= Jennifer Leigh Warren =

American actress

Jennifer Leigh Warren is an American stage, television, film, and voice-over actress/singer who first came to the world's attention for her work in professional musical theater. She is best known for originating the role of Crystal in the Howard Ashman /Alan Menken hit musical Little Shop of Horrors, for her performance in the original Broadway cast of the Michael John LaChiusa musical Marie Christine and for her show stopping performance in the role of Alice's Daughter in the original Broadway musical "Big River" with the song "How Blest We Are" written especially for her by Roger Miller.
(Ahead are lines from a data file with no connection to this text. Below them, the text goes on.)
-- ==== Sys2Proof/Certificates/Slice0/Obligations.lean ====
section
/-! DEFINITION. Sys2Proof/Certificates/Slice0/Obligations.lean: the statements for the provers, about every command, every block's
state, the dump store and the invariants.
Where a command's own effect is followed by the blocks' immediate steps, the next state is `settle u` for the `u` that
the rule gives: SettleRestsWhenQuiet says what `settle` leaves and when it changes nothing (log 11). A reply field whose
size R182 does not give stands as log 10 says. -/

open Sys2Proof Sys2Proof.Machine

/-! ## The machine -/

/-- A step takes the command at the front of the queue and gives it its effect on the rest of the state. -/
def Obligations.StepRunsTheFrontCommand : Prop :=
  ∀ (c : Instr) (rest : List Instr) (s : State), s.pending = c :: rest → step s = exec c { s with pending := rest }

/-- MODEL'S CHOICE (log 1): a step on an empty queue counts one microsecond of part time, and nothing in a part
without power. MODEL'S CHOICE (log 5): a part without power takes the levels of its pins and POWER_ON, and nothing
else. -/
def Obligations.IdleTicksAndUnpoweredParts : Prop :=
  (∀ s : State, s.pending = [] → step s = .next { s with time := if s.powered then s.time + 1 else s.time }) ∧
  (∀ (c : Instr) (s : State), s.powered = false → (∀ (v : Nat) (ws : List StoreFault), c ≠ .powerOn v ws) →
     (c.writesPins = false → exec c s = .next s) ∧
     ∃ p : Pins, exec c s = .next { s with pins := p })

/-- Every command answers with a next state, and leaves the queue. -/
def Obligations.EveryCommandAnswersAndKeepsTheQueue : Prop :=
  ∀ (c : Instr) (s : State), ∃ t : State, exec c s = .next t ∧ t.pending = s.pending

/-- The state after reset is sound, and its ring and FIFOs are within their bounds. -/
def Obligations.ResetIsSound : Prop := State.reset.sound = true ∧ State.reset.bounded

/-- Every step of a sound state leaves a sound state: the store in canonical form, and no part READY without power. -/
def Obligations.StepKeepsTheStateSound : Prop :=
  ∀ s t : State, s.sound = true → step s = .next t → t.sound = true

/-- R17, R19, R39, R37: every step keeps the ring at no more than 1,024 records of consecutive numbers, each stream FIFO at no
more than 16,384 bytes and each record in assembly at no more than 256 words. -/
def Obligations.StepKeepsTheBuffersBounded : Prop :=
  ∀ s t : State, s.bounded → step s = .next t → t.bounded

/-- What lies outside the blocks changes by the commands alone that are named for it. -/
def Obligations.CommandsLeaveWhatTheyAreNotNamedFor : Prop :=
  ∀ (c : Instr) (s t : State), exec c s = .next t →
    (c.writesFlash = false → t.flash = s.flash) ∧
    (c.writesWorking = false → t.settings = s.settings ∧ t.plan = s.plan) ∧
    (c.writesEpoch = false → t.epoch = s.epoch ∧ t.epochValid = s.epochValid) ∧
    (c.writesReady = false → t.ready = s.ready) ∧
    (c.writesPower = false → t.powered = s.powered ∧ t.time = s.time) ∧
    (c.writesPins = false → t.pins = s.pins)

/-- The blocks' immediate steps leave everything outside the blocks, and where none can be taken nothing changes (log
11). -/
def Obligations.SettleRestsWhenQuiet : Prop :=
  ∀ s : State,
    (quiet s = true → settle s = s) ∧
    (settle s).pending = s.pending ∧ (settle s).powered = s.powered ∧ (settle s).ready = s.ready ∧
    (settle s).time = s.time ∧ (settle s).epoch = s.epoch ∧ (settle s).epochValid = s.epochValid ∧
    (settle s).pins = s.pins ∧ (settle s).settings = s.settings ∧ (settle s).plan = s.plan ∧
    (settle s).flash = s.flash

/-! ## Fault lines and trigger terms (chapter 1) -/

/-- R1: a raw level that equals the filtered level leaves no candidate; one that differs starts a candidate now,
unless one is running. A candidate that has already held its width is taken first (log 2). R1, R2, R5: a candidate
that has held for the filter width becomes the filtered level, the latch is set, the candidate ends, and the terms
with the line in their mask are evaluated in ascending order. Otherwise nothing happens (log 2). -/
def Obligations.RawLevelsAreFiltered : Prop :=
  (∀ (line : Fin 16) (level : Bool) (s : State), s.powered = true →
     let u := match candidateDue line s with
       | some held => filteredChange line held s
       | none => s
     let cand : Option Candidate :=
       if u.trig.filtered.getLsbD line.val = level then none
       else match u.trig.cands[line] with
         | some c => some c
         | none => some { level := level, start := s.time }
     let v := u.onTrig fun t => { t with cands := vset t.cands line cand }
     exec (.rawLevelChange line level) s =
       .next { settle v with pins := { s.pins with raw := setBit s.pins.raw line.val level } }) ∧
  (∀ (line : Fin 16) (s : State), s.powered = true →
     (∀ c : Candidate, s.trig.cands[line] = some c →
       reached s.time (after c.start s.settings.filterWidth[line]) = true →
       exec (.filteredLevelChange line) s = .next (settle (forEach allLines
         (fun n u => if ((u.settings.terms[n]).mask &&& BitVec.twoPow 16 line.val) = 0 then u else evaluate n u)
         (s.onTrig fun t =>
           { t with filtered := setBit t.filtered line.val c.level, latches := setBit t.latches line.val true
                    cands := vset t.cands line none })))) ∧
     (∀ c : Candidate, s.trig.cands[line] = some c →
       reached s.time (after c.start s.settings.filterWidth[line]) = false → exec (.filteredLevelChange line) s = .next s) ∧
     (s.trig.cands[line] = none → exec (.filteredLevelChange line) s = .next s))

/-- R4: the condition of a term. -/
def Obligations.TermConditionReadsTheMaskedLines : Prop :=
  ∀ (d : TermDef) (filtered latches : BitVec 16),
    let value := fun i : Nat => match d.source with
      | .level => filtered.getLsbD i
      | .latch => latches.getLsbD i
    condition d filtered latches = true ↔
      match d.combine with
      | .any => ∃ i : Nat, d.mask.getLsbD i = true ∧ value i = d.polarity.getLsbD i
      | .all => d.mask ≠ 0 ∧ ∀ i : Nat, d.mask.getLsbD i = true → value i = d.polarity.getLsbD i

/-- R5, R6: what an evaluation does to a term, by its state, its qualified mark and its condition. R7, R8: a re-arm timer
that has run out takes a term that is still FIRED to ARMED, unqualified, and evaluates it; a term in another state only
loses its timer; a timer that has not run out does nothing (log 2). R11: when part time has reached the expiry time, the
host hold-off timer stops. -/
def Obligations.TermsFireAndTheirTimersRunOut : Prop :=
  (∀ (n : Fin 8) (s : State),
     (s.ready = false → evaluate n s = s) ∧
     ((s.trig.terms[n]).state ≠ .armed → evaluate n s = s) ∧
     (s.ready = true → (s.trig.terms[n]).state = .armed →
       (termCondition n s = false → evaluate n s = onTerm n (fun t => { t with qualified := true }) s) ∧
       (termCondition n s = true → (s.trig.terms[n]).qualified = false → evaluate n s = s) ∧
       (termCondition n s = true → (s.trig.terms[n]).qualified = true →
         evaluate n s = trigger n.val (.term n) (post (.term n) 0x01 [s.trig.filtered.toNat, s.trig.latches.toNat]
           (onTerm n (fun t => { t with state := .fired, fires := satInc t.fires }) s))))) ∧
  (∀ (n : Fin 8) (s : State), s.powered = true →
     (∀ t : PartTime, (s.trig.terms[n]).rearmAt = some t → reached s.time t = true →
       ((s.trig.terms[n]).state = .fired → exec (.rearmTimerExpiry n) s = .next (evaluate n
         (onTerm n (fun x => { x with rearmAt := none, state := .armed, qualified := false }) s))) ∧
       ((s.trig.terms[n]).state ≠ .fired →
         exec (.rearmTimerExpiry n) s = .next (onTerm n (fun x => { x with rearmAt := none }) s))) ∧
     (∀ t : PartTime, (s.trig.terms[n]).rearmAt = some t → reached s.time t = false →
       exec (.rearmTimerExpiry n) s = .next s) ∧
     ((s.trig.terms[n]).rearmAt = none → exec (.rearmTimerExpiry n) s = .next s)) ∧
  (∀ s : State, s.powered = true →
     (∀ t : PartTime, s.trig.hostTimer = some t → reached s.time t = true →
       exec .hostHoldoffExpiry s = .next (s.onTrig fun u => { u with hostTimer := none })) ∧
     (∀ t : PartTime, s.trig.hostTimer = some t → reached s.time t = false → exec .hostHoldoffExpiry s = .next s) ∧
     (s.trig.hostTimer = none → exec .hostHoldoffExpiry s = .next s))

/-- R13: CLEAR_LATCHES. The terms with a latch in their mask that went from set to clear are evaluated once, after all
named latches are cleared. -/
def Obligations.ClearLatchesClearsTheMask : Prop :=
  ∀ (p : PortId) (tag : Byte) (lo hi : Byte) (s : State), servable p kClearLatches s = true →
    let mask : BitVec 16 := lo.setWidth 16 ||| (hi.setWidth 16 <<< 8)
    let changed := s.trig.latches &&& mask
    let u := forEach allLines (fun n u => if ((u.settings.terms[n]).mask &&& changed) = 0 then u else evaluate n u)
      ((inService p kClearLatches tag .none s).onTrig fun t => { t with latches := t.latches &&& ~~~ mask })
    exec (.clearLatches p tag [lo, hi]) s =
      .next (settle (answer p .ok false (leBytes 2 u.trig.latches.toNat) u))

/-- R14: ARM and DISARM. R15: DRIVE_INDICATORS; the reply's two sets are in the encoding of log 10, the model's reading. -/
def Obligations.ArmDisarmAndIndicatorsAct : Prop :=
  (∀ (p : PortId) (tag mask : Byte) (s : State),
     (servable p kArm s = true →
       let u := forEach (allLines.filter fun n => mask.getLsbD n.val)
         (fun n u => if (u.trig.terms[n]).state = .armed then u
           else evaluate n (onTerm n (fun t =>
             { t with state := .armed, qualified := false, rearmAt := none, assoc := none }) u))
         (inService p kArm tag .none s)
       exec (.arm p tag [mask]) s = .next (answer p .ok false (u.trig.terms.toList.map fun t => t.state.code) u)) ∧
     (servable p kDisarm s = true →
       let u := forEach (allLines.filter fun n => mask.getLsbD n.val)
         (fun n u => onTerm n (fun t =>
           { t with state := .disabled, qualified := false, assoc := none, rearmAt := none }) u)
         (inService p kDisarm tag .none s)
       exec (.disarm p tag [mask]) s = .next (answer p .ok false (u.trig.terms.toList.map fun t => t.state.code) u))) ∧
  (∀ (p : PortId) (tag v w : Byte) (s : State), servable p kDriveIndicators s = true →
     (w ≠ ~~~ v → exec (.driveIndicators p tag [v, w]) s = .next (replied p kDriveIndicators tag .badValue false [] s)) ∧
     (w = ~~~ v → exec (.driveIndicators p tag [v, w]) s = .next
       (replied p kDriveIndicators tag .ok (decide (16 ≤ v.toNat))
         (0x5A :: leBytes 2 (v.toNat % 16) ++ leBytes 2 s.pins.raw.toNat)
         (s.onTrig fun t => { t with indicators := v.setWidth 4 }))))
She is an NAACP Theatre Award nominee, Los Angeles Times Ovation Award winner (and three-time nominee), Backstage Garland award winner, and won two Broadway World awards in the same season for her portrayal of the fairy godmother in the first US pantomime production A Cinderella Christmas directed by Bonnie Lythgoe and for her one-woman concert event Diamonds Are Forever:The Songs of Dame Shirley Bassey, that premiered in Los Angeles at the Renberg Theater, directed by Richard Jay-Alexander.

== Filmography ==

=== Film ===
- Valentine's Day (2010)
- Firehouse Dog (2007)
- The Other Sister (1999)
- Matter of Trust (1998)
- Scooby-Doo on Zombie Island (1998) Video
- Sour Grapes (1998)
- Grace of My Heart (1996)
- The Crossing Guard (1995)
- What's Love Got to Do with It (1993)
- Forever, Lulu (1987)

=== Television ===
- Rent: Live (2019) TV Movie
- A Night with Janis Joplin (2019) TV Movie
- Pretty Little Liars (2013–2014)
- Faux Baby (2008)
- Lipstick Jungle (2008)
- Dirt (2008)
- Scrubs (2007)
- Jake in Progress (2005)
- Charlie Lawrence (2003)
- Touched by an Angel (2001)
- Sliders (1999 "Java Jive" episode - 5/8)
- ER (1996)
- The Wayans Bros. (1996)
- The Wayans Bros. (1995)
- Homefront (1992)
- Santa Barbara (1992)
- God Bless the Child (1988) TV Movie
- The Gift of Amazing Grace (1986) TV Movie
- Robert Klein on Broadway (1986)

== Discography ==
- The Stephen Schwartz Album, 1999 Varese Saraband.
- Big River: Original Cast Album, 1988 Verve.
- Little Shop of Horrors: Original Cast Album, 1982 Decca U.S. Label.